Sunrise on Fire found a great interview that the
Australian Herald Sun did with Chester. Read it all
here!
"People will get a little bit more of a personal glimpse into my life and maybe see the kind of songwriter I am," he says.
It's not about being honest for the first time - he's always done that.
"I've always been pretty up front, especially lyrically, with my music. I think that's the one real similarity between LP and Dead By Sunrise."
On this album, Bennington is a cathartic kind of songwriter. The band's name and the album's title refer to his descent into, and his eventual rise out of, a period in which he was doing - as he puts it in PC terms - a lot of partying.
He was self-destructing, he was addicted to booze and various other substances, and his first marriage was falling apart (he divorced in 2005).
"I've seen the devil in a smile, I've found salvation in a vial, my happy ending exists only in my dreams," Bennington sings on My Suffering.
"When I was going through it, I was actually trying to hide it - at least in my mind I was trying to hide it. I don't know if I did a very good job of hiding it," he says. "But I didn't want everyone to know how bad I'd really gotten. So a lot of the more revealing stuff was written afterwards, looking back, like 'OK, I'm cool with this now, I can handle being more open about my experiences over the past couple of years'.
"So that was really freeing for me. It was really interesting to look back and have that kind of perspective."
But some of the songs were written he says "while I was going through all the craziness . . . stuff that had nothing to do with that downfall, the downward spiral kind of thing".
Nowadays, of course, Bennington is happily remarried with a "litter of children".
The four kids in his house not so long ago became five - "One of my nieces moved in with us, which is pretty cool. So I guess I did acquire a 14-year-old girl somewhere along the line . . ."
It makes one wonder what his wife, Talinda, makes of all the darkness on Out of Ashes.
"At first it might have been a little disarming," Bennington says of his wife's reaction. "Like, 'Do you really want everybody to know all this stuff?'
"Honestly, what do I really have to hide?
If I can't be honest about what I'm experiencing and about my life, then what am I going to write about? Make up stuff?

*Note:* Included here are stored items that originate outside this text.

-- ==== Sys2Proof/Laws/Bytes.lean ====
section
/-! SUPPORT. What is written field by field reads back: one lemma per field form of R212. -/

namespace Sys2Proof.Machine

@[simp] theorem toNat_byte (n : Nat) : (byte n).toNat = n % 256 := by simp [byte]

@[simp] theorem rdU8_u8 (n : Nat) (rest : List Byte) : rdU8 (u8 n ++ rest) = some (n % 256, rest) := by
  simp [u8, rdU8]

@[simp] theorem rdU16_u16 (n : Nat) (rest : List Byte) : rdU16 (u16 n ++ rest) = some (n % 65536, rest) := by
  simp only [u16, rdU16, List.cons_append, List.nil_append, toNat_byte, Option.some.injEq, Prod.mk.injEq, and_true]
  omega

@[simp] theorem rdU32_u32 (n : Nat) (rest : List Byte) : rdU32 (u32 n ++ rest) = some (n % 4294967296, rest) := by
  simp only [u32, rdU32, List.cons_append, List.nil_append, toNat_byte, Option.some.injEq, Prod.mk.injEq, and_true]
  omega

theorem rdText_textBytes (t : Text) (h : t.length ≤ 255) (rest : List Byte) :
    rdText (textBytes t ++ rest) = some (t, rest) := by
  have hm : t.length % 256 = t.length := Nat.mod_eq_of_lt (by omega)
  simp [textBytes, rdText, hm]

theorem rdU16s_flatten (l : List Nat) (h : ∀ n ∈ l, n < 65536) (rest : List Byte) :
    rdU16s l.length ((l.map u16).flatten ++ rest) = some (l, rest) := by
  induction l with
  | nil => simp [rdU16s]
  | cons a l ih =>
    have ha : a % 65536 = a := Nat.mod_eq_of_lt (h a (by simp))
    simp [rdU16s, ha, ih fun n hn => h n (by simp [hn])]

theorem rdU8s_flatten (l : List Nat) (h : ∀ n ∈ l, n < 256) (rest : List Byte) :
    rdU8s l.length ((l.map u8).flatten ++ rest) = some (l, rest) := by
  induction l with
  | nil => simp [rdU8s]
  | cons a l ih =>
    have ha : a % 256 = a := Nat.mod_eq_of_lt (h a (by simp))
    simp [rdU8s, ha, ih fun n hn => h n (by simp [hn])]

@[simp] theorem rdEnd_nil {α : Type} (x : α) : rdEnd x [] = some x := rfl

@[simp] theorem rdOne8_u8 (n : Nat) : rdOne8 (u8 n) = some (n % 256) := by
  simp [rdOne8, u8, rdU8]

/-! ### Named things -/

@[simp] theorem ofNumber_track (n : TrackNo) : TrackNo.ofNumber (n.number % 256) = some n := by
  revert n; decide

@[simp] theorem ofNumber_lane (n : Lane) : Lane.ofNumber (n.number % 256) = some n := by
  revert n; decide

@[simp] theorem ofNumber_wrapper (w : Wrapper) : Wrapper.ofNumber (w.number % 256) = some w := by
  cases w <;> rfl

@[simp] theorem ofCode_zone (z : Zone) : Zone.ofCode (z.code % 256) = some z := by
  cases z with
  | wrap w => cases w <;> rfl
  | out w => cases w <;> rfl
  | gate n => revert n; decide
  | sp k => revert k; decide
  | _ => rfl

@[simp] theorem recipeEntry_number (i : Fin 16) : recipeEntry ((i.val + 1) % 256) = some i := by
  revert i; decide

/-! ### Operands -/

@[simp] theorem firstBad_nil : firstBad [] = none := rfl

theorem firstBad_cons (good : Bool) (st : Status) (rest : List (Bool × Status)) :
    firstBad ((good, st) :: rest) = if good then firstBad rest else some st := rfl

theorem range_good {lo hi n : Nat} (h : lo ≤ n) (h' : n ≤ hi) : range lo hi n = (true, .outOfRange) := by
  simp [range, within, h, h']

@[simp] theorem argTrack_u8 (n : TrackNo) : argTrack (u8 n.number) = .ok n := by
  simp [argTrack, structured, named, bind, Except.bind]

@[simp] theorem argLane_u8 (n : Lane) : argLane (u8 n.number) = .ok n := by
  simp [argLane, structured, named, bind, Except.bind]

@[simp] theorem argWrapper_u8 (w : Wrapper) : argWrapper (u8 w.number) = .ok w := by
  simp [argWrapper, structured, named, bind, Except.bind]

@[simp] theorem argZone_u8 (z : Zone) : argZone (u8 z.code) = .ok z := by
  simp [argZone, structured, named, bind, Except.bind]

theorem argOrder_u32 {n : Nat} (h : 1 ≤ n) (h' : n ≤ 999999) : argOrder (u32 n) = .ok n := by
  have hm : n % 4294967296 = n := Nat.mod_eq_of_lt (by omega)
  have hr := rdU32_u32 n []
  rw [List.append_nil, hm] at hr
  simp [argOrder, structured, hr, bind, Except.bind, checkedBy, firstBad_cons, range_good h h']

end Sys2Proof.Machine
end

If you do it tastefully and you do it in a way that's not like pornographic, if it doesn't come across as being dirty and kind of creepy, then I think that's OK."
But was it ever coming across as being dirty or creepy?
"No," Bennington says with a laugh. "I'm totally 100 per cent pure, never done anything wrong or weird in my life."
Though tearing out his heart in his Dead By Sunrise songs unburdened him, Bennington says it wasn't what saved him.
"The biggest epiphany for me during this period was realising how much value I had put into the stuff I had. That was the hardest part for me, discovering I had actually associated my success with the things I had accumulated, like money and cars and houses, things like that.
"When that's all gone, when that all disappeared, I kinda felt like maybe I was no longer successful, and I felt like a failure. And that was really tough to feel that way.
"That was really the beginning of the cascading downfall of my mental state for a little while. Then I got my s--- together and pulled myself out of it, with the help of my friends and my family and my beautiful wife."
These days, Bennington counts success as just living. "Success is if you can make it through life - you've figured something out, you know what I mean?" he says with a laugh.
"I'm still doing what I love to do, I get to be with my family as much as I want to be, I get to work whenever I feel like working, and I get to stop working when I'm over it.
"I don't have to get up and go to a job I hate every day, like a lot of people have to do to pay the bills. So I'm totally fine with that."
"I'm just starting to put all this stuff together and figure out how I can work on Linkin Park and tour with Dead By Sunrise and manage to be home enough to spend time with my kids so they don't feel like I'm a big jerk who always leaves the house."